PROBLEM STATEMENT.
Beginning with the opening line, set down each line of the material below exactly, stopping once the line with "h0 s) := by" is done.

=== Begin Enclosure ===

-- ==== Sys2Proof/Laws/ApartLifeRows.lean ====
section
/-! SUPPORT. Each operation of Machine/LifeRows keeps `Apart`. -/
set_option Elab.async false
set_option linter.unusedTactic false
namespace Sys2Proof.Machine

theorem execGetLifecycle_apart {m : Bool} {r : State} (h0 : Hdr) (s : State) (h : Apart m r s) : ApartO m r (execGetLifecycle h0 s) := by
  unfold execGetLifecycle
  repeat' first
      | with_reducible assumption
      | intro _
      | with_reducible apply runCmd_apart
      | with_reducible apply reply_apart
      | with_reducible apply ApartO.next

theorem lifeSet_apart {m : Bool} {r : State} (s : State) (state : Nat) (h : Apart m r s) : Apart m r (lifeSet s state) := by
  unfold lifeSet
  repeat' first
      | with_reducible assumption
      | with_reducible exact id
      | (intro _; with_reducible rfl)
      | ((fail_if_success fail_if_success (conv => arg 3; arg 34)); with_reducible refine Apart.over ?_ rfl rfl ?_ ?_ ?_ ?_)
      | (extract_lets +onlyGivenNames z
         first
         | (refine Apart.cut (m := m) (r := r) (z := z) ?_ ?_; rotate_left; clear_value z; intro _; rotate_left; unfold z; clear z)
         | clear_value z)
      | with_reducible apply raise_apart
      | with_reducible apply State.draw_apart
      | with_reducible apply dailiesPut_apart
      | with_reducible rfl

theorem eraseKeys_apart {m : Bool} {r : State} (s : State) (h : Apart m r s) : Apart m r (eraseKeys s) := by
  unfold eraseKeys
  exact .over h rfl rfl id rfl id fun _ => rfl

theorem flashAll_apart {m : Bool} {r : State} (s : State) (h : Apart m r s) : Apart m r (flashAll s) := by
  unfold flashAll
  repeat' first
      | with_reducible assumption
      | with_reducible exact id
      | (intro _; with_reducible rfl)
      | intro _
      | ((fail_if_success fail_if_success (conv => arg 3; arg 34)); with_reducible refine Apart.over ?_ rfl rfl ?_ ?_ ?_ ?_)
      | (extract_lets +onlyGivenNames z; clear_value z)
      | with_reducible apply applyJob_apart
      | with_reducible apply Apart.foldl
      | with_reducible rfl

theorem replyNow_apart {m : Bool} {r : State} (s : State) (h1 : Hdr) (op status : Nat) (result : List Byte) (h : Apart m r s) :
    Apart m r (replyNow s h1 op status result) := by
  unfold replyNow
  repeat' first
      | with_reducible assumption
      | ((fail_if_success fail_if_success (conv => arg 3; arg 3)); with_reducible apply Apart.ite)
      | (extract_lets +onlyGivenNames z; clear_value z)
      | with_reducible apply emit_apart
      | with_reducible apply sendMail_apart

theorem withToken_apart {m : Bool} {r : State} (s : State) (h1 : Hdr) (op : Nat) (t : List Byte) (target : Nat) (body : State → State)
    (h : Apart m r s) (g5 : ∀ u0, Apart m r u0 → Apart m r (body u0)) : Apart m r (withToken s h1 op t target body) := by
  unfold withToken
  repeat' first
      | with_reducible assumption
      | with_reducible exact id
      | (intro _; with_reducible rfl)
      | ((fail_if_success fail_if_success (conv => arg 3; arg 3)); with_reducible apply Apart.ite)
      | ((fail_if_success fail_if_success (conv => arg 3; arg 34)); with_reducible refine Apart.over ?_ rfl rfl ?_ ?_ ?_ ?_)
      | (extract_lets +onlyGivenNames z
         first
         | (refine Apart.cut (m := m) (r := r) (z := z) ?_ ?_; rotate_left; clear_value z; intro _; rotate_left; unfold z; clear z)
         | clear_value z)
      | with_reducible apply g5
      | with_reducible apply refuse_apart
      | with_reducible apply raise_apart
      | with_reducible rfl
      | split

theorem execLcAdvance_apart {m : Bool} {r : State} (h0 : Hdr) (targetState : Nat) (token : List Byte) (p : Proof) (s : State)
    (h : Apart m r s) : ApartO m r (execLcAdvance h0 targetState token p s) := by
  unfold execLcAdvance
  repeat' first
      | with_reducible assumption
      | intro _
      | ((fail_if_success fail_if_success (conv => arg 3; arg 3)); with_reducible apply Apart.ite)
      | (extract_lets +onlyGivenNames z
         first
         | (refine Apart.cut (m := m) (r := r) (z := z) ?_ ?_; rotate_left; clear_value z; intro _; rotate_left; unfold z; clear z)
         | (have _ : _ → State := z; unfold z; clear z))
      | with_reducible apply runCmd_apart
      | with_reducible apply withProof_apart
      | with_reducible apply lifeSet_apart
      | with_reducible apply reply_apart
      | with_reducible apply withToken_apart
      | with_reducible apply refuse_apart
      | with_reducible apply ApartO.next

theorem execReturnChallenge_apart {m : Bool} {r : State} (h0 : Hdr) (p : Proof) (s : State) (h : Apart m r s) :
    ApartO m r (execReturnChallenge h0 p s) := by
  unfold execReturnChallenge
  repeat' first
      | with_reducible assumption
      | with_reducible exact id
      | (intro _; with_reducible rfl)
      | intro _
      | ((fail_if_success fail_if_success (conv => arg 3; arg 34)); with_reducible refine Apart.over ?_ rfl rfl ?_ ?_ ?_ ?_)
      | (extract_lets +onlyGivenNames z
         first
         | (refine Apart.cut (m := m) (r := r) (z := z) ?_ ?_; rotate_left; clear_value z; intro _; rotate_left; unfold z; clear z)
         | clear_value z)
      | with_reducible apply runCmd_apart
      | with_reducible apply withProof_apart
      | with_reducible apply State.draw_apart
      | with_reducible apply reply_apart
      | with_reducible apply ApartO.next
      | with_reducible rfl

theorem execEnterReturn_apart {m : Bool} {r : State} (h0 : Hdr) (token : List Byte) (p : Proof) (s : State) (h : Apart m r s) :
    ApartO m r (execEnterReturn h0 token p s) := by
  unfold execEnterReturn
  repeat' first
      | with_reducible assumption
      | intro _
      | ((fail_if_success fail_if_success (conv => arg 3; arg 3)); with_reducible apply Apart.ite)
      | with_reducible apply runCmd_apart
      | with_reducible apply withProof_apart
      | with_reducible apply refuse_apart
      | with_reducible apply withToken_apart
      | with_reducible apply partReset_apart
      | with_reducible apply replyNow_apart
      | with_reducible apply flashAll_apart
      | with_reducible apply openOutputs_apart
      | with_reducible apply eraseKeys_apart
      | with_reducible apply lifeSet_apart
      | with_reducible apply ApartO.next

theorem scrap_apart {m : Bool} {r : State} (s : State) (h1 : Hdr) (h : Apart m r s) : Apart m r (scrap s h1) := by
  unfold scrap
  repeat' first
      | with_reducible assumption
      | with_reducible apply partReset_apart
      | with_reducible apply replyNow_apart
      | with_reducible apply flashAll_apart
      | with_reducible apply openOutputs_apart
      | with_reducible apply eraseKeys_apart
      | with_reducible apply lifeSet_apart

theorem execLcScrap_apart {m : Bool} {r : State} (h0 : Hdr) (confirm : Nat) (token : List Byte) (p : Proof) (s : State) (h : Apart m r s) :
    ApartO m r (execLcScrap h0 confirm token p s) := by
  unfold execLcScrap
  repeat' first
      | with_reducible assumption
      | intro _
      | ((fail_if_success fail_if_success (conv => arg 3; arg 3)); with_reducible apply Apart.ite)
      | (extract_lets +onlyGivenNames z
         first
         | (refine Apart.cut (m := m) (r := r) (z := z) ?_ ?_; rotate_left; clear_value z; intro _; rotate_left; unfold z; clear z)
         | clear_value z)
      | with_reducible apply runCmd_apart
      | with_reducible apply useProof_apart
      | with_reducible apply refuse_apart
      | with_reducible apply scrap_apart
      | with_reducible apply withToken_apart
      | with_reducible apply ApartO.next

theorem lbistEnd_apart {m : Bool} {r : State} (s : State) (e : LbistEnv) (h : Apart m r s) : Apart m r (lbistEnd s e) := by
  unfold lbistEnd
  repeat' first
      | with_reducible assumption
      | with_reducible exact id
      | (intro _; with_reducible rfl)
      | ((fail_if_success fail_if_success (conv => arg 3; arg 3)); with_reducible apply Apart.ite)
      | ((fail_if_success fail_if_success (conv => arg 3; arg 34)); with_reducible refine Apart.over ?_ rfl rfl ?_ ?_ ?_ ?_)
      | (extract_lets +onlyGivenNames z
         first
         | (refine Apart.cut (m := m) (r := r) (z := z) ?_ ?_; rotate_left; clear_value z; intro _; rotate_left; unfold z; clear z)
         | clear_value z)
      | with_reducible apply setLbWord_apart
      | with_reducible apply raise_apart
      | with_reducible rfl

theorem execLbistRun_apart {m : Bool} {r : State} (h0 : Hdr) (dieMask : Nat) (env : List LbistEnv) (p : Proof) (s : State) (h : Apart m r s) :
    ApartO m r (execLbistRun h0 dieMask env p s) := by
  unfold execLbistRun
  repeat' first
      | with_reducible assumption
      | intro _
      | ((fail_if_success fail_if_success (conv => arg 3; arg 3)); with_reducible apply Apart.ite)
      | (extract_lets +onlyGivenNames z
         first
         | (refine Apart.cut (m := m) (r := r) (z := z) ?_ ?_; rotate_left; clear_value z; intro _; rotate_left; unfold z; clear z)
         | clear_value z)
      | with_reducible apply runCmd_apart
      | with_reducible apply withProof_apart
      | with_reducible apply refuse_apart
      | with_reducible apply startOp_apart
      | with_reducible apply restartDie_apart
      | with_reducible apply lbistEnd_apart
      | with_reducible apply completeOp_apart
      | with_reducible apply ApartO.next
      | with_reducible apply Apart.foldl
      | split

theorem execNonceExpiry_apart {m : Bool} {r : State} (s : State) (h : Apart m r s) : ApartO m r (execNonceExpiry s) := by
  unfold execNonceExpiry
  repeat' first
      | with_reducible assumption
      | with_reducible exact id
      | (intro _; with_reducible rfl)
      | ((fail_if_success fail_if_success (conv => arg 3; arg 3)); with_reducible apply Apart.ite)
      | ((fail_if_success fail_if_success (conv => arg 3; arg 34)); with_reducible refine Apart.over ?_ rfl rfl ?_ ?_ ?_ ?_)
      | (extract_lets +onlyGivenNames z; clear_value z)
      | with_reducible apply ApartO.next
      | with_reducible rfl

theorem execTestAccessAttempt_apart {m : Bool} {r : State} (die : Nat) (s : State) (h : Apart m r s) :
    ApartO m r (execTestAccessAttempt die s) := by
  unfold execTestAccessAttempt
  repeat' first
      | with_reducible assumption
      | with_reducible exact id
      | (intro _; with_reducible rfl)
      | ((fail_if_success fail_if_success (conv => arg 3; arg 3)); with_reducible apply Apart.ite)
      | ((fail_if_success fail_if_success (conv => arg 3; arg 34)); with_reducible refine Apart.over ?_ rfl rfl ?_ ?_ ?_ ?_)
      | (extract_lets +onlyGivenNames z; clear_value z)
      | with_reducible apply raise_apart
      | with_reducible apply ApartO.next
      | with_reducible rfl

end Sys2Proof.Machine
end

=== End Enclosure ===

RESPONSE TO THIS TASK.
-- ==== Sys2Proof/Laws/ApartLifeRows.lean ====
section
/-! SUPPORT. Each operation of Machine/LifeRows keeps `Apart`. -/
set_option Elab.async false
set_option linter.unusedTactic false
namespace Sys2Proof.Machine

theorem execGetLifecycle_apart {m : Bool} {r : State} (h0 : Hdr) (s : State) (h : Apart m r s) : ApartO m r (execGetLifecycle h0 s) := by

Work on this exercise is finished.